Song You Need to Know: Fruit Bats Gold Past Life


The super sounds of the Seventies have long been a safe space for indie-rock types with fond distant memories of chilling in the backseat while mom and dad bumped the local AM radio station on long family car trips. Eric D. Johnson of the Fruit Bats has been uniquely skilled at this kind of slanted nostalgia, channeling Fleetwood Mac, Neil Young, the Beatles, Simon & Garfunkel, the Grateful Dead, Led Zeppelin III and other beloved vintage influences via his own raggedly pretty, warmly disaffected songwriting style.

The latest Fruit Bats song (the title track off their upcoming seventh LP) sees Johnson hit a peak of radiant retro poppiness.
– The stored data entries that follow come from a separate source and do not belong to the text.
/-! ## Modes, fallback and saturation feedback (R166, R170, R172) -/

/-- Records the result of a commit or mode request (R174, R166). -/
def State.pcResult (s : State) (n l code word : Nat) : State :=
  ((s.setFld (F.LPE_PC_RES_LOOP n) l).setFld (F.LPE_PC_RES_REFUSE n) code).setFld (F.LPE_PC_RES_WORD n) word

/-- A request for a mode (R166). -/
def State.modeRequest (s : State) (n l v : Nat) : State :=
  let code := if s.lcfg n l 31 1 = 0 then 3 else if 4 ≤ v ∨ (v = 3 ∧ s.lcfg n l 16 1 = 0) then 5 else 0
  if code = 0 then ((s.setFld (F.LPE_MODE_REQ n l) v).setLoopDyn n l { s.loopDyn n l with req := true }).pcResult n l 0 0
  else ((s.pcResult n l code 0).setFld (F.LPE_STATUS_REFUSED n) 1).log 0x0615 (0x1000 + n) (l + v * 256)

/-- LOOP_MODE_REQUEST (R166): a write of LPE_MODE_x.REQ. -/
def execLoopModeRequest (n : Fin 9) (l : Fin 128) (v : BitVec 3) (s : State) : Host.Outcome State Fault Refusal :=
  if s.crewDeaf n then .next s else .next (s.modeRequest n l v.toNat)

/-- LOOP_FB_CLR (R170): kept during fallback, discarded otherwise. -/
def execLoopFbClr (n : Fin 9) (l : Fin 128) (s : State) : Host.Outcome State Fault Refusal :=
  if s.crewDeaf n || !bit (s.lw n l 0x90).toNat 5 then .next s else .next (s.setFld (F.LPE_MODE_FB_PEND n l) 1)

/-- The saturation flags of the loop an output stage's image names (R172). -/
def State.satfb (s : State) (m l : Nat) (hi lo : Bool) : State :=
  match s.physOf m with
  | some n => s.setLw n l 0x90 (BitVec.ofNat 32 (putBit (putBit (s.lw n l 0x90).toNat 3 hi) 4 lo))
  | none => s

/-- SATFB_CHANGE (R172): an output stage raises or withdraws its flags to loop `l` of logical crew `m`. -/
def execSatfbChange (m : Fin 8) (l : Fin 128) (hi lo : Bool) (s : State) : Host.Outcome State Fault Refusal :=
  .next (s.satfb m l hi lo)

/-! ## Parameter changes (R174) -/

/-- The staged values of a commit, by word. -/
def State.stagedVals (s : State) (n : Nat) : List (Nat × Word) :=
  ((List.range 13).filter (fun k => bit (s.fld (F.LPE_PC_MASK_MASK n)) k)).map (fun k => (k, s.rd (Reg.LPE_PC_VAL n k)))

/-- The first masked word outside its bounds or not finite. -/
def State.outOfBounds (s : State) (n l : Nat) (vals : List (Nat × Word)) : Option Nat :=
  (vals.find? (fun kv =>
    !F32.isFinite kv.2 || F32.lt kv.2 (s.rd (Reg.LPE_BND_MIN n l kv.1)) || F32.lt (s.rd (Reg.LPE_BND_MAX n l kv.1)) kv.2)).map
    Prod.fst

/-- A commit (R174): checked whole, then queued or refused.  What an update has taken and lockstep has not confirmed counts as staged or queued still. -/
def State.paramCommit (s : State) (n : Nat) : State :=
  let l := s.fld (F.LPE_PC_LOOP_LOOP n)
  let vals := s.stagedVals n
  let lp := s.lpeOf n
  let steps := lp.held.flatMap (fun h => h.2.steps) ++ lp.staged
  let coms := lp.held.flatMap (fun h => h.2.commits) ++ lp.queue
  let c := steps.foldl (fun c k => if k.loop = l then overlay c k.chg.vals else c) (s.loopCtx n l)
  let c := coms.foldl (fun c k => if k.loop = l then overlay c k.vals else c) c
  let c := overlay c vals
  let refuse (code word : Nat) : State :=
    ((s.pcResult n l code word).setFld (F.LPE_STATUS_REFUSED n) 1).log (if code = 2 then 0x0611 else 0x0610) (0x1000 + n)
      (if code = 2 then l else l + code * 2 ^ 8 + word * 2 ^ 16)
  if s.lcfg n l 31 1 = 0 then refuse 3 0
  else
    match s.outOfBounds n l vals with
    | some k => refuse 1 k
    | none =>
      if F32.lt (cw c 0x20) (cw c 0x1C) then refuse 4 (if bit (s.fld (F.LPE_PC_MASK_MASK n)) 7 then 7 else 8)
      else if 32 ≤ lp.queue.length then refuse 2 0
      else
        let due := if s.flag (F.LPE_PC_LOOP_APPLY n) then some (s.num (Reg.LPE_PC_CSEQ n)) else none
        ((s.setLpe n { lp with queue := lp.queue ++ [⟨l, due, vals⟩] }).syncPend n).pcResult n l 0 0

/-- CLEAR of LPE_PC_CMD. -/
def State.paramClear (s : State) (n : Nat) : State :=
  (List.range 13).foldl (fun s k => s.setNum (Reg.LPE_PC_VAL n k) 0) (s.setNum (Reg.LPE_PC_MASK n) 0)

/-- PARAM_COMMIT (R174); `clear` is CLEAR of the same write. -/
def execParamCommit (n : Fin 9) (clear : Bool) (s : State) : Host.Outcome State Fault Refusal :=
  if s.crewDeaf n then .next s
  else if clear then .next ((s.paramCommit n).paramClear n) else .next (s.paramCommit n)

/-- PARAM_CLEAR (R174). -/
def execParamClear (n : Fin 9) (s : State) : Host.Outcome State Fault Refusal :=
  if s.crewDeaf n then .next s else .next (s.paramClear n)

/-! ## Repetitive actions (R188, R189) -/

/-- REP_ACTION (R188): firmware's action, taken at the loop's next update; ignored with REP_EN = 0. -/
def execRepAction (n : Fin 9) (l : Fin 128) (a : BitVec 2) (s : State) : Host.Outcome State Fault Refusal :=
  if s.crewDeaf n || s.lcfg n l 11 1 = 0 then .next s
  else .next (s.setLoopDyn n l { s.loopDyn n l with rep := some a.toNat })

/-- The samples of a loop's table set to 0. -/
def State.clearTable (s : State) (n l : Nat) : State :=
  let c := s.loopCtx n l
  (List.range (repP c)).foldl (fun s j => s.wrWord (crewMem n + sampleOff c j) 0) s

/-- REP_TABLE_CLEAR_DONE (R189). -/
def execRepTableClearDone (n : Fin 9) (l : Fin 128) (s : State) : Host.Outcome State Fault Refusal :=
  if repPend (s.loopCtx n l) then
    let s := s.clearTable n l
    .next ((s.setLw n l 0xB4 (setBits (s.lw n l 0xB4) 30 1 0)).log 0x0620 (0x1000 + n) l)
  else .next s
Gold Past Life brings to mind the Bee Gees and Seventies Paul McCartney, (especially the hippie-folk pastoralism of Monkberry Moon Delight and the soft-rock smoothness of Bluebird) with a little wide-lapel synth throb thrown in for good measure.

Johnson says the song is about love and fate and the meaningless random brutal nature of the universe. Yknow, small stuff and big stuff!, a description that suggests a little bit more of a George Harrison vibe. The rest of Gold Past Life (which is out June 21) is pretty fab too.